(Stored data entries)
--- START ---
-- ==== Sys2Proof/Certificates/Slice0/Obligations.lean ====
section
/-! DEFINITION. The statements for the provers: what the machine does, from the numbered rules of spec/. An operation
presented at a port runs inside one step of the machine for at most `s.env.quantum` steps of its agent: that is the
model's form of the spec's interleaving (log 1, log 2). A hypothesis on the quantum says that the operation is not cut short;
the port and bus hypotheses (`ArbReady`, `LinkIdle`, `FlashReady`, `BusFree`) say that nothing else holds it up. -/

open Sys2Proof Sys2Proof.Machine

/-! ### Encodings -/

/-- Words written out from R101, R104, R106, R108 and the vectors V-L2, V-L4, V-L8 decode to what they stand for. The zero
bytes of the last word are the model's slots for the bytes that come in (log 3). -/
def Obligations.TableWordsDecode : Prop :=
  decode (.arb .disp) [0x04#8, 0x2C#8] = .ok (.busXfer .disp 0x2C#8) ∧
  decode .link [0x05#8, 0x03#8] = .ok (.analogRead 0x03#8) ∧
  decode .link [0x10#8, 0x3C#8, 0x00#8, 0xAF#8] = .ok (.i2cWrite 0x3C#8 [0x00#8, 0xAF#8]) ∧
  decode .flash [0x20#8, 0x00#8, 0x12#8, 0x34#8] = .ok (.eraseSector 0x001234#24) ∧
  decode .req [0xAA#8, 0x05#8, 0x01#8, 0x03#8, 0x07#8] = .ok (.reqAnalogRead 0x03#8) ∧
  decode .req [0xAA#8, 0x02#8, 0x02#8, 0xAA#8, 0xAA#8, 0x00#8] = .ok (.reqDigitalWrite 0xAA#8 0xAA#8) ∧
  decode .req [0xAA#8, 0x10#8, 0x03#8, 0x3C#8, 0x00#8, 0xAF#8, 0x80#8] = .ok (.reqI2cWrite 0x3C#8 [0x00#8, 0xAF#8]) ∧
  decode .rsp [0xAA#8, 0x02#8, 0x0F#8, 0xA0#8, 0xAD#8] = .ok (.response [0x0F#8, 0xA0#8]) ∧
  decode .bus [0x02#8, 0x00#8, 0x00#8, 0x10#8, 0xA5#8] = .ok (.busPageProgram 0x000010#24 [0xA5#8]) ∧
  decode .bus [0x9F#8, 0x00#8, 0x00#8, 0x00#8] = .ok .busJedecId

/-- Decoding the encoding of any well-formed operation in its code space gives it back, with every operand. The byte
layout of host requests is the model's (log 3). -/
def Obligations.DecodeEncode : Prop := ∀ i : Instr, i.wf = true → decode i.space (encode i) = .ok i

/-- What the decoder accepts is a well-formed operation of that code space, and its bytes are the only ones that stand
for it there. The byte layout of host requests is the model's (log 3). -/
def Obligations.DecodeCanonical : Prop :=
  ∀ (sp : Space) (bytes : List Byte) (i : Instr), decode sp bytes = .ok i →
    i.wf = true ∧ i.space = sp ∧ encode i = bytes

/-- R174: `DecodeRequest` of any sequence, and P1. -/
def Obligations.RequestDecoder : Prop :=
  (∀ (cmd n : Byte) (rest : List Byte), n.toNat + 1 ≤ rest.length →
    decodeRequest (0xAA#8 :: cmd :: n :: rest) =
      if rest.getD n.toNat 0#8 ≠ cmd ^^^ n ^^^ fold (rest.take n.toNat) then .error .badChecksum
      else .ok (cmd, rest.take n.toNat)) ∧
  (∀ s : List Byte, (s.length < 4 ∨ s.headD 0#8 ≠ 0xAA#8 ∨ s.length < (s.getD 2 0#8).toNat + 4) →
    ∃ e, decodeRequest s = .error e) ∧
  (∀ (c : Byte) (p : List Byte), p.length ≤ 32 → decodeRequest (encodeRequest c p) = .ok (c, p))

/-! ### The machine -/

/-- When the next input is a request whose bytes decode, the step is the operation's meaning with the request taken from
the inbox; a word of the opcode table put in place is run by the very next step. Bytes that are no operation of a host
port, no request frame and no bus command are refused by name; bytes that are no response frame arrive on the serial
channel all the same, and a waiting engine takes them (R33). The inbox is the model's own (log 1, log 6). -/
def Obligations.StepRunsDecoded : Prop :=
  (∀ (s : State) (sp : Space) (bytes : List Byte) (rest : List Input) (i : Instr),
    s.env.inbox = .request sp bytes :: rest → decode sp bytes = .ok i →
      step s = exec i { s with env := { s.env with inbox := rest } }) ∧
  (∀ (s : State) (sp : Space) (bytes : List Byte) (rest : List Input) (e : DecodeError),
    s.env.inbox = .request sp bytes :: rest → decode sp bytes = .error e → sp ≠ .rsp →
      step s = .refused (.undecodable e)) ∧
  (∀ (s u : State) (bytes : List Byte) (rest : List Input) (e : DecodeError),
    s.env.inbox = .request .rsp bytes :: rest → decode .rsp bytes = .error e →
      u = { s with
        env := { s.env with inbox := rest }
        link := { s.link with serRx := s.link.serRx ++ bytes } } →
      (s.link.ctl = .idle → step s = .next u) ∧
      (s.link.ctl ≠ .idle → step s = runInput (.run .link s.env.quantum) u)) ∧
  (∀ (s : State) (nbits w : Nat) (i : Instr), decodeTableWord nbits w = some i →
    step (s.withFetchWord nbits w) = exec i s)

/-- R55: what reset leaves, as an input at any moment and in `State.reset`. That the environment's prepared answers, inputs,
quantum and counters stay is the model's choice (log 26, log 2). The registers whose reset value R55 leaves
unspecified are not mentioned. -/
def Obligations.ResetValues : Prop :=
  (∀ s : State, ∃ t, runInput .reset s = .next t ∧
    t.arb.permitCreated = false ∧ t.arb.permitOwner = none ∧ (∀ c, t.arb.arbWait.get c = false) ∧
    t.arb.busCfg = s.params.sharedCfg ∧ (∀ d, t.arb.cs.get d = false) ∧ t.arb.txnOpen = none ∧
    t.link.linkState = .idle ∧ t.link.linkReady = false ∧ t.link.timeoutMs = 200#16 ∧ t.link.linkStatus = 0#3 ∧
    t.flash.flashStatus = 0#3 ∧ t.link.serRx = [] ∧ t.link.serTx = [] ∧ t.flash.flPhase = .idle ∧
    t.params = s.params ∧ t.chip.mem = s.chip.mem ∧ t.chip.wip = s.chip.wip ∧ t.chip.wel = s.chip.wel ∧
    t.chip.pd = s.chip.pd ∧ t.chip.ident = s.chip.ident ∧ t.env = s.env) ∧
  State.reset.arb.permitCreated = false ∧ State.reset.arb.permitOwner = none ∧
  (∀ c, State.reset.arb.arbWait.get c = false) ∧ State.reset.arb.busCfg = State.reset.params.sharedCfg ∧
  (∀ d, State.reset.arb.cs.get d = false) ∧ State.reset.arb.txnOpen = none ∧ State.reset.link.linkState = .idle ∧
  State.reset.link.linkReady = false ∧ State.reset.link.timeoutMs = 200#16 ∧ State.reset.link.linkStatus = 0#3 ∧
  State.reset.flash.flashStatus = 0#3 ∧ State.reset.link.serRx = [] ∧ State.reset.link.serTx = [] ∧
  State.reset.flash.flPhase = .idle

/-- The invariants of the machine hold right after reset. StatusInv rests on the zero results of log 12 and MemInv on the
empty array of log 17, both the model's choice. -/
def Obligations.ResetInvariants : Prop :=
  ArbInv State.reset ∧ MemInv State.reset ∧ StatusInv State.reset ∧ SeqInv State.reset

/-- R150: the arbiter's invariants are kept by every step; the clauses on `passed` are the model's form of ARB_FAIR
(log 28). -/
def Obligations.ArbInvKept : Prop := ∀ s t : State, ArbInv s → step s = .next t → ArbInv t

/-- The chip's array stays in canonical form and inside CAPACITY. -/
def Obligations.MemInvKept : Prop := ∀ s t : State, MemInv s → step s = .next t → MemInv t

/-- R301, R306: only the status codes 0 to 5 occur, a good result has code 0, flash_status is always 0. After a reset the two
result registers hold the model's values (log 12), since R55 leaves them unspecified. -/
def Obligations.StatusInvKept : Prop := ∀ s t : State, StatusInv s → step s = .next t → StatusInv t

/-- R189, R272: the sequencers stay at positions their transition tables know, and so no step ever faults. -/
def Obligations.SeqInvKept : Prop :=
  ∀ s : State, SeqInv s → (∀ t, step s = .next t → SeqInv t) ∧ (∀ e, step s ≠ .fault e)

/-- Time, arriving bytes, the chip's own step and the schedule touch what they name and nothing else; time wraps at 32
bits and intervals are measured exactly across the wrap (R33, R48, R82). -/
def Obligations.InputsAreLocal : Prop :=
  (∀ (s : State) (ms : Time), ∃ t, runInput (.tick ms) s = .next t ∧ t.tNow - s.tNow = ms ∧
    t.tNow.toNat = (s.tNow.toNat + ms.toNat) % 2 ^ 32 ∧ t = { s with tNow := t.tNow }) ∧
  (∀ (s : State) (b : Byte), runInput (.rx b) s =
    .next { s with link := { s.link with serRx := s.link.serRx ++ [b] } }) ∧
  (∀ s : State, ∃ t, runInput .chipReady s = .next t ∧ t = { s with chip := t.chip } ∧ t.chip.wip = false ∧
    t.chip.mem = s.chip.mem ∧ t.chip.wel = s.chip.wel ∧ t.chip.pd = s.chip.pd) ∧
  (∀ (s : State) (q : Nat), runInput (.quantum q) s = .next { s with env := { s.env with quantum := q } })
--- END ---
# [EXERCISE]
All lines in the data above from the one with "def Obligations.ArbInvKept : Prop" through the one with "wraps at 32" must be repeated exactly, and no others.

# [RESPONSE TO THE EXERCISE]
def Obligations.ArbInvKept : Prop := ∀ s t : State, ArbInv s → step s = .next t → ArbInv t

/-- The chip's array stays in canonical form and inside CAPACITY. -/
def Obligations.MemInvKept : Prop := ∀ s t : State, MemInv s → step s = .next t → MemInv t

/-- R301, R306: only the status codes 0 to 5 occur, a good result has code 0, flash_status is always 0. After a reset the two
result registers hold the model's values (log 12), since R55 leaves them unspecified. -/
def Obligations.StatusInvKept : Prop := ∀ s t : State, StatusInv s → step s = .next t → StatusInv t

/-- R189, R272: the sequencers stay at positions their transition tables know, and so no step ever faults. -/
def Obligations.SeqInvKept : Prop :=
  ∀ s : State, SeqInv s → (∀ t, step s = .next t → SeqInv t) ∧ (∀ e, step s ≠ .fault e)

/-- Time, arriving bytes, the chip's own step and the schedule touch what they name and nothing else; time wraps at 32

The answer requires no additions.